Белинский, затем Гоголь в «Выбранных местах из переписки с друзьями» (1846, оп. 1847) и Достоевский в речи о Пушкине (1880) подчеркивали «всемирную отзывчивость» Пушкина, его способность воплотить «самый воздух Испании» (см.: Гоголь 1952. С. 383–384; Достоевский 1984. С. 146). Ап. Григорьев делал акцент на русской природе пушкинского Дон Гуана: «...тип создается ⟨...⟩ из чисто русской удали, беспечности, какой-то дерзкой шутки с прожигаемою жизнию, какой-то безусталой гоньбы за впечатлениями – так что чуть впечатление принято душою, душа уже далеко...» (Григорев 1967. С. 174; то же: Григорьев 2008).

Сама тема «Каменного гостя» определяется в исследовательской литературе в высшей степени неоднозначно. По мнению Д. Д. Благого, этой темой является «предельное сближение любви и смерти» (Благой 1931. С. 213). А. А. Ахматова считает, что «Каменный гость» является обработкой мировой темы возмездия (см.: Ахматова 1989. С. 93). Г. А. Гуковский видит здесь прежде всего трагедию «кощунства», «дерзновенного вызова средневековому церковному мировоззрению» (Гуковский 1957. С. 303). В. Соловьев считает, что темой трагедии является индивидуальная, личная свобода, которая пережила в XIX в. один из самых грандиозных во всей ее истории кризисов (см.: Соловьев 1974. С. 223).
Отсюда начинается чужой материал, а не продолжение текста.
/-- The part without its main die: the power die, the flash, what fuses and boot flash hold. Registers restored at a warm start come from the power die's
copy (R328, R530). -/
def mainOff (d0 : Dev) : Dev :=
  let d := silMainGone d0
  {
  id := d.id
  rf := { regs := d.rf.copy.foldl (fun t e => tset t e.1 e.2) (tfilter d.rf.regs fun k _ => keptReg k), lock := d.rf.lock, copy := d.rf.copy }
  kpr := { d.kpr with shutdown := false }
  hld := { d.hld with charging := d.hld.charging && !d.kpr.pf }
  jnl := { d.jnl with tail := [], tailAt := none, writing := none }
  med := { effHours := d.med.effHours, peHist := d.med.peHist, patrolAt := d.med.patrolAt }
  hl := { known := d.hl.known, wearless := d.hl.wearless }
  clo := { fallback := d.clo.fallback }
  ecc := { cbMax := d.ecc.cbMax }
  bpm := { bad := d.bpm.bad, badPool := d.bpm.badPool, badKind := d.bpm.badKind }
  sec := { d.sec with nonce := none, cmdResult := 0, cmdReason := 0, rngReady := false, lowering := false, ownResult := 0, xts := [] }
  pwr := { clkLoss := d.pwr.clkLoss }
  thm := {
    failed := d.thm.failed, stops := d.thm.stops, lockout := d.thm.lockout, restartFrom := d.thm.restartFrom, vinMw := d.thm.vinMw
    steps := d.thm.steps, throttles := d.thm.throttles, stopCnt := d.thm.stopCnt, trips := d.thm.trips
    pth := d.thm.pth, pthFailed := d.thm.pthFailed, rcTrim := d.thm.rcTrim, trimTemp := d.thm.trimTemp, xtalOk := d.thm.xtalOk, xtalLost := d.thm.xtalLost }
  age := { d.age with
    eolYears := 0xFFFF, sentinel := 0, drift := []
    lastSilicon := if d.pwr.aon then d.age.eolYears else d.age.lastSilicon, lastFlash := if d.pwr.aon then d.med.eolYears else d.age.lastFlash }
  sil := d.sil
  smt := { gens := d.smt.gens, ipv6 := if d.rf.lock then d.smt.ipv6 else [] }
  pcx := {}
  qm := { telemSeq := d.qm.telemSeq, lockHigh := d.qm.lockHigh, dbReject := d.qm.dbReject }
  mgt := { d.mgt with tapMain := .bypass }
  io := d.io }

/-! ### Rescued content (R307, R309) -/

/-- Zone-map entries of active zones. -/
def activeEntries (d : Dev) : Tbl Zone := tfilter d.maps.zones fun _ z => z.st.active

/-- Dirty blocks in budget-queue order. -/
def dirtyPositions (d : Dev) : List Nat := (d.clo.buf.filter fun e => !e.2.spilled).map (·.1)

/-- Records of the tail, each of 32 bytes. -/
def tailRecords (l : List (Nat × JRec)) : Nat := sumL (l.map fun e => e.2.parts)

/-- What a flush leaves in the rescue rows. stopAt: the dirty blocks written before the sequencer ran out of rows; none: all, with both seals (R307, R308). -/
def flushed (stopAt : Option Nat) (d : Dev) : Rescue :=
  let dirty := dirtyPositions d
  let n := stopAt.getD dirty.length
  let keep := dirty.take n
  let acked := (dirty.filter fun i => decide (i < d.clo.ackPos)).length
  { tail := d.jnl.tail, zones := activeEntries d, stripes := d.med.stripes,
    blocks := tfilter d.clo.buf fun i b => b.spilled || keep.contains i,
    ackSeal := if acked ≤ n then some (d.kpr.pwrcyc, d.clo.ackPos) else none, finalSeal := stopAt.isNone, unarmed := false }

/-- What an orderly end leaves: everything programmed or spilled, the journal programmed (R309, R320, R482). -/
def settled (d : Dev) : Rescue :=
  { tail := [], zones := activeEntries d, blocks := d.clo.buf, stripes := d.med.stripes, ackSeal := some (d.kpr.pwrcyc, d.clo.ackPos), finalSeal := true, unarmed := true }

/-- What a stop without a flush leaves: the spilled blocks alone. nothing: nothing acknowledged can be missing (R309). -/
def unflushed (nothing : Bool) (d : Dev) : Rescue :=
  { blocks := tfilter d.clo.buf fun _ b => b.spilled, unarmed := nothing }

/-- Is a die worn out, as its bed entries show it (R227)? -/
def wornDie (d : Dev) (die : Nat) : Bool := match tget d.alm.dies die with | some x => x.worn | none => false

/-- Bytes as codeword payloads of 4,096 bytes of data each (R267). -/
def blocksOf (l : List Byte) : List Payload := (List.range (cdiv l.length 4096)).map fun i => BitVec.ofNat 33280 (leNat (slice l (4096 * i) 4096))

/-- What a stop writes into the rescue rows, in order (R307): the journal tail's records and the zone entries, the running parity, the dirty blocks at the given budget
positions. -/
def flushBlocks (keep : List Nat) (d : Dev) : List (Option Nat × Payload) :=
  (blocksOf (recsBytes (wornDie d) d.jnl.tail ++ (activeEntries d).flatMap fun e => zoneBytes e.2)).map (fun b => (none, b)) ++
  ((d.med.stripes.filter fun e => !e.2.spilled).flatMap fun e => parBlocks d e.1 e.2) ++ keep.filterMap fun i => (tget d.clo.buf i).map fun b => (some i, b.pay)

/-- Lay them into armed rescue rows, one row after another (R307). -/
def layRows : List (Nat × Row) → List (Option Nat × Payload) → Dev → Dev
  | e :: rows, b :: l, d => layRows rows ((b :: l).drop (rescueBlocks e.2)) (layRescue e.1 ((b :: l).take (rescueBlocks e.2)) (fun _ _ d => d) d)
  | _, _, d => d
def layFlush (keep : List Nat) (d : Dev) : Dev := layRows ((rescueRows d).filter fun e => rescueArmed d e.2 && !d.jnl.used.contains e.1) (flushBlocks keep d) d

/-- Keep what a stop leaves; a stop before ready leaves what the last one left (R325). -/
def leave (r : Dev → Rescue) (d : Dev) : Dev := if d.clo.ready then { d with jnl := { d.jnl with rescue := r d } } else d

/-- Program the journal's tail. -/
def programTail (d : Dev) : Dev :=
  match d.jnl.tail with
  | [] => d
  | e :: _ => { d with jnl := { d.jnl with prog := d.jnl.prog ++ d.jnl.tail, pages := d.jnl.pages ++ (List.range (cdiv (tailRecords d.jnl.tail) 512)).map fun i => e.1 + 512 * i, tail := [], tailAt := none } }

/-! ### Rails (R445, R446, R540-R542) -/

/-- A VOUT_COMMAND on the PMBus: regulator address 0x40 + n, millivolts. -/
def vout (n mv : Nat) (d : Dev) : Dev := send (.pmbus (0x40 + n) 0x21 mv) { d with mgt := { d.mgt with arbRun := 0 } }

/-- A VDDC setting from the main die: the power die's PMBus master gets it over the keeper link; while the link is down the latest waits (R20, R455). -/
def vddcSet (mv : Nat) (d : Dev) : Dev := if d.pwr.klinkUp then vout 3 mv d else { d with pwr := { d.pwr with voutHeld := some mv } }

/-- VIN within 9.0-14.0 V. -/
def vinOk (d : Dev) : Bool := decide (9000 ≤ d.kpr.vinMv) && decide (d.kpr.vinMv ≤ 14000)

/-- KPR_PF_CFG: THRESH in mV, FILTER in µs. -/
def pfThresh (d : Dev) : Nat := clampN 8000 11000 (fld (rd d 0x100004) 0 16)
def pfFilter (d : Dev) : Nat := clampN 5 200 (fld (rd d 0x100004) 16 8)
/-- VIN back in range for a start (R309, R541). -/
def vinBack (d : Dev) (mv : Nat) : Bool := decide (pfThresh d + 1000 < mv) && decide (mv < 14000)

def onKpr (f : Kpr → Kpr) (d : Dev) : Dev := { d with kpr := f d.kpr }

/-- Enable the first rail: VDDC's voltage is set, VIO comes first (R445, R540). -/
def railsUp (t : Nat) (d : Dev) : Dev :=
  onKpr (fun k => { k with state := 1, fet := true, ken := [0], kpg := [], railAt := t, restartAt := none }) (vout 3 750 d)

/-- Every rail is down: what follows. A power loss waits for VIN; other restarts go on at once while VIN is there; none stays off. -/
def railsDown (t : Nat) (d : Dev) : Dev :=
  let d := onKpr (fun k => { k with ken := [], kpg := [], downFrom := none, buck := false, flush := none }) d
  match d.kpr.restart with
  | none => onKpr (fun k => { k with state := 5 }) d
  | some 1 => onKpr (fun k => { k with state := 0, pf := false, vinOkSince := none }) d
  | some _ => if vinOk d then railsUp t d else onKpr (fun k => { k with state := 0 }) d

/-- Begin to drop the rails, KEN7 first (R542). -/
def dropRails (restart : Option Nat) (t : Nat) (d : Dev) : Dev :=
  let d := onKpr (fun k => { k with state := 4, restart := restart, downFrom := some t }) (mainOff d)
  match d.kpr.ken.getLast? with
  | some n => onKpr (fun k => { k with ken := k.ken.filter fun x => decide (x ≠ n) }) d
  | none => railsDown t d

/-- Drop every rail at once (R443, R446, R483, R541). -/
def cutRails (state : Nat) (restart : Option Nat) (d : Dev) : Dev :=
  onKpr (fun k => { k with state := state, restart := restart, ken := [], kpg := [], downFrom := none, flush := none, buck := false }) (mainOff d)

/-! ### The flush (R304-R310) -/

/-- The cause of the start that follows a flush, by CLO_LAST.CAUSE (R310, R327, R470, R485); a hard trip waits for THERMAL_RESTART. -/
def causeAfter : Nat → Option Nat
  | 0 => some 1
  | 1 => none
  | 2 => some 4
  | 3 => some 5
  | _ => some 6

/-- After a hard trip the restart of R485 is timed from here. -/
def tripWait (cause t : Nat) (d : Dev) : Dev := if cause = 1 then { d with thm := { d.thm with restartFrom := some t } } else d

/-- Stop the main die for a cause: with the flush where the list is armed and the keeper link up, else without one (R306, R309, R325). During a lowering nothing
is flushed (R433). -/
def startFlush (cause t : Nat) (d : Dev) : Dev :=
  let d := tripWait cause t { d with thm := { d.thm with tripAt := none } }
  if d.clo.ready ∧ listArmed d ∧ d.pwr.klinkUp ∧ !d.sec.lowering then
    onKpr (fun k => { k with state := 3, flush := some (cause, t), lastCause := cause }) { d with thm := { d.thm with stopping := false } }
  else
    let armed := listArmed d && d.clo.ready && !d.sec.lowering
    onKpr (fun k => { k with lastResult := 0, lastCause := cause }) (dropRails (causeAfter cause) t (leave (unflushed (!armed)) d))

/-- MiB a flush writes. -/
def flushMib (r : Rescue) (d : Dev) : Nat :=
  (4160 * (r.blocks.filter fun e => !e.2.spilled).length + parityBytes d + 32 * tailRecords r.tail + 16 * r.zones.length) / 1048576

/-- FLUSH_DONE: the sequencer signals; the rails drop in reverse order; the record (R307). stopAt: how many dirty blocks were written when no armed row was left;
none: all. A power-fail that came meanwhile makes the next start a cold one (R329). -/
def flushDone (stopAt : Option Nat) (t cause t0 : Nat) (d : Dev) : Dev :=
  let r := flushed stopAt d
  let mib := flushMib r d
  let dur := min 0xFFFF ((t - t0) / 10000)
  let keep := (dirtyPositions d).take (stopAt.getD (dirtyPositions d).length)
  let d := raiseP .clocheDone [mib, dur, d.hld.vhold, cause] (leave (flushed stopAt) (layFlush keep d))
  dropRails (if d.kpr.pf then some 1 else causeAfter cause) t (onKpr (fun k => { k with lastResult := 1, lastCause := cause, lastDuration := dur }) d)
С точки зрения Ю. Н. Чумакова, Пушкин решал в «Каменном госте» важнейший для 1820-х годов вопрос о свободе воли (см.: Чумаков 1999. С. 235–237).

          Наиболее спорным оказался вопрос о природе чувства, испытываемого Дон Гуаном к Доне Анне. В случае, если это чувство трактуется как подлинная любовь, речь должна идти о кардинально новом прочтении донжуановской легенды, граничащем с ее разрушением или, во всяком случае, перекодировкой.

Белинский, размышляя над сценами объяснений Дон Гуана с Доной Анной, пишет: «Что это – язык коварной лести или голос сердца? Мы думаем, и то и другое вместе. Отличие людей такого рода, как Дон Хуан, в том и состоит, что они умеют быть искренно страстными в самой лжи и непритворно холодными в самой страсти, когда это нужно. Дон Хуан распоряжается своими чувствами, как полководец солдатами: не он у них, а они у него во власти и служат ему к достижению цели. ⟨...⟩ Самым естественным наказанием Дону Хуану могла бы быть истинная страсть к женщине, которая или не разделяла бы этой страсти, или сделалась бы ее жертвою. Кажется, Пушкин это и думал сделать: по крайней мере, так заставляет думать последнее, из глубины души вырвавшееся у Дона Хуана восклицание: “О, донна-Анна!”» (Белинский ПСС. Т. 7. С. 573–575).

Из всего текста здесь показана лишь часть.